++++ Task data ++++

-- ==== Sys2Proof/Machine/State.lean ====
section
/-! DEFINITION. The state of the machine (spec/10_state.md R13): `(pc, x[0..6], flag, mem, status, fault)`, and beside
it the parameters of the implementation. -/

namespace Sys2Proof.Machine

/-- The run status (R22). -/
inductive Status where
  | run
  | halted
  | faulted
  deriving DecidableEq, Repr

/-- What a fault record names as its cause (R68): none, or one of the four faults. -/
inductive FaultCause where
  /-- No fault has happened since reset. -/
  | noFault
  /-- A fetch, data access or taken jump names an address at or above `MEM_SIZE` (R69). -/
  | addressOutOfBounds
  /-- A register operand is 7 or more (R70). -/
  | registerOutOfBounds
  /-- The opcode nibble is 5 to 15 (R71). -/
  | invalidOpcode
  /-- The submode nibble is 4 to 15 (R72). -/
  | invalidTransferMode
  deriving DecidableEq, Repr

/-- The fault record (R23). -/
structure FaultRecord where
  cause : FaultCause
  /-- The address of the header byte of the faulting instruction. -/
  fpc : Word
  /-- That header byte, 0x00 if the header fetch itself faulted. -/
  fheader : Byte
  /-- The offending address, register index, opcode nibble or submode nibble. -/
  fvalue : Word
  deriving DecidableEq, Repr

/-- The whole state (R13). -/
structure State where
  /-- The program counter (R17). -/
  pc : Word
  /-- `x[0] .. x[6]` (R14). -/
  regs : Vector Word 7
  /-- The comparison flag (R19). -/
  flag : Bool
  /-- `mem` (R24). -/
  mem : Memory
  /-- The run status (R22). -/
  status : Status
  /-- The fault record (R23). -/
  fault : FaultRecord
  /-- The implementation's parameters: the model's own field, which no step changes (notes/assumptions/2.md). -/
  cfg : Config
  deriving DecidableEq, Repr

/-- Why the machine has no next state. A fault of the spec is no such reason: taking it is a next state whose status is
FAULTED (R74, notes/assumptions/3.md). -/
inductive Fault where
  /-- Raised by `step` alone, in a state whose status is HALTED: "a machine in either has no step" (R22). Safe. -/
  | halted
  /-- Raised by `step` alone, in a state whose status is FAULTED: "a machine in either has no step" (R22). Safe. -/
  | faulted
  deriving DecidableEq, Repr

/-- Why the model gives an instruction no meaning. -/
inductive Refusal where
  /-- Raised by `exec` for an instruction that has no meaning yet; no arm of this model does. Safe. -/
  | notModelled (mnemonic : String)
  deriving DecidableEq, Repr

/-- The machine right after reset (R25): "`pc = 0`; `x[0] = x[1] = ... = x[6] = 0`; `flag = 0`; `status = RUN`;
`fault.cause = None` and the other three fields of `fault` are 0". Memory lists nothing (notes/assumptions/1.md) and the
parameters have their defaults (notes/assumptions/2.md). -/
def State.reset : State where
  pc := 0
  regs := Vector.replicate 7 0
  flag := false
  mem := []
  status := .run
  fault := { cause := .noFault, fpc := 0, fheader := 0, fvalue := 0 }
  cfg := defaultConfig

end Sys2Proof.Machine
end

++++

> What needs to be done:
Transcribe the records above exactly as they appear.

> Task result:
-- ==== Sys2Proof/Machine/State.lean ====
section
/-! DEFINITION. The state of the machine (spec/10_state.md R13): `(pc, x[0..6], flag, mem, status, fault)`, and beside
it the parameters of the implementation. -/

namespace Sys2Proof.Machine

/-- The run status (R22). -/
inductive Status where
  | run
  | halted
  | faulted
  deriving DecidableEq, Repr

/-- What a fault record names as its cause (R68): none, or one of the four faults. -/
inductive FaultCause where
  /-- No fault has happened since reset. -/
  | noFault
  /-- A fetch, data access or taken jump names an address at or above `MEM_SIZE` (R69). -/
  | addressOutOfBounds
  /-- A register operand is 7 or more (R70). -/
  | registerOutOfBounds
  /-- The opcode nibble is 5 to 15 (R71). -/
  | invalidOpcode
  /-- The submode nibble is 4 to 15 (R72). -/
  | invalidTransferMode
  deriving DecidableEq, Repr

/-- The fault record (R23). -/
structure FaultRecord where
  cause : FaultCause
  /-- The address of the header byte of the faulting instruction. -/
  fpc : Word
  /-- That header byte, 0x00 if the header fetch itself faulted. -/
  fheader : Byte
  /-- The offending address, register index, opcode nibble or submode nibble. -/
  fvalue : Word
  deriving DecidableEq, Repr

/-- The whole state (R13). -/
structure State where
  /-- The program counter (R17). -/
  pc : Word
  /-- `x[0] .. x[6]` (R14). -/
  regs : Vector Word 7
  /-- The comparison flag (R19). -/
  flag : Bool
  /-- `mem` (R24). -/
  mem : Memory
  /-- The run status (R22). -/
  status : Status
  /-- The fault record (R23). -/
  fault : FaultRecord
  /-- The implementation's parameters: the model's own field, which no step changes (notes/assumptions/2.md). -/
  cfg : Config
  deriving DecidableEq, Repr

/-- Why the machine has no next state. A fault of the spec is no such reason: taking it is a next state whose status is
FAULTED (R74, notes/assumptions/3.md). -/
inductive Fault where
  /-- Raised by `step` alone, in a state whose status is HALTED: "a machine in either has no step" (R22). Safe. -/
  | halted
  /-- Raised by `step` alone, in a state whose status is FAULTED: "a machine in either has no step" (R22). Safe. -/
  | faulted
  deriving DecidableEq, Repr

/-- Why the model gives an instruction no meaning. -/
inductive Refusal where
  /-- Raised by `exec` for an instruction that has no meaning yet; no arm of this model does. Safe. -/
  | notModelled (mnemonic : String)
  deriving DecidableEq, Repr

/-- The machine right after reset (R25): "`pc = 0`; `x[0] = x[1] = ... = x[6] = 0`; `flag = 0`; `status = RUN`;
`fault.cause = None` and the other three fields of `fault` are 0". Memory lists nothing (notes/assumptions/1.md) and the
parameters have their defaults (notes/assumptions/2.md). -/
def State.reset : State where
  pc := 0
  regs := Vector.replicate 7 0
  flag := false
  mem := []
  status := .run
  fault := { cause := .noFault, fpc := 0, fheader := 0, fvalue := 0 }
  cfg := defaultConfig

end Sys2Proof.Machine
end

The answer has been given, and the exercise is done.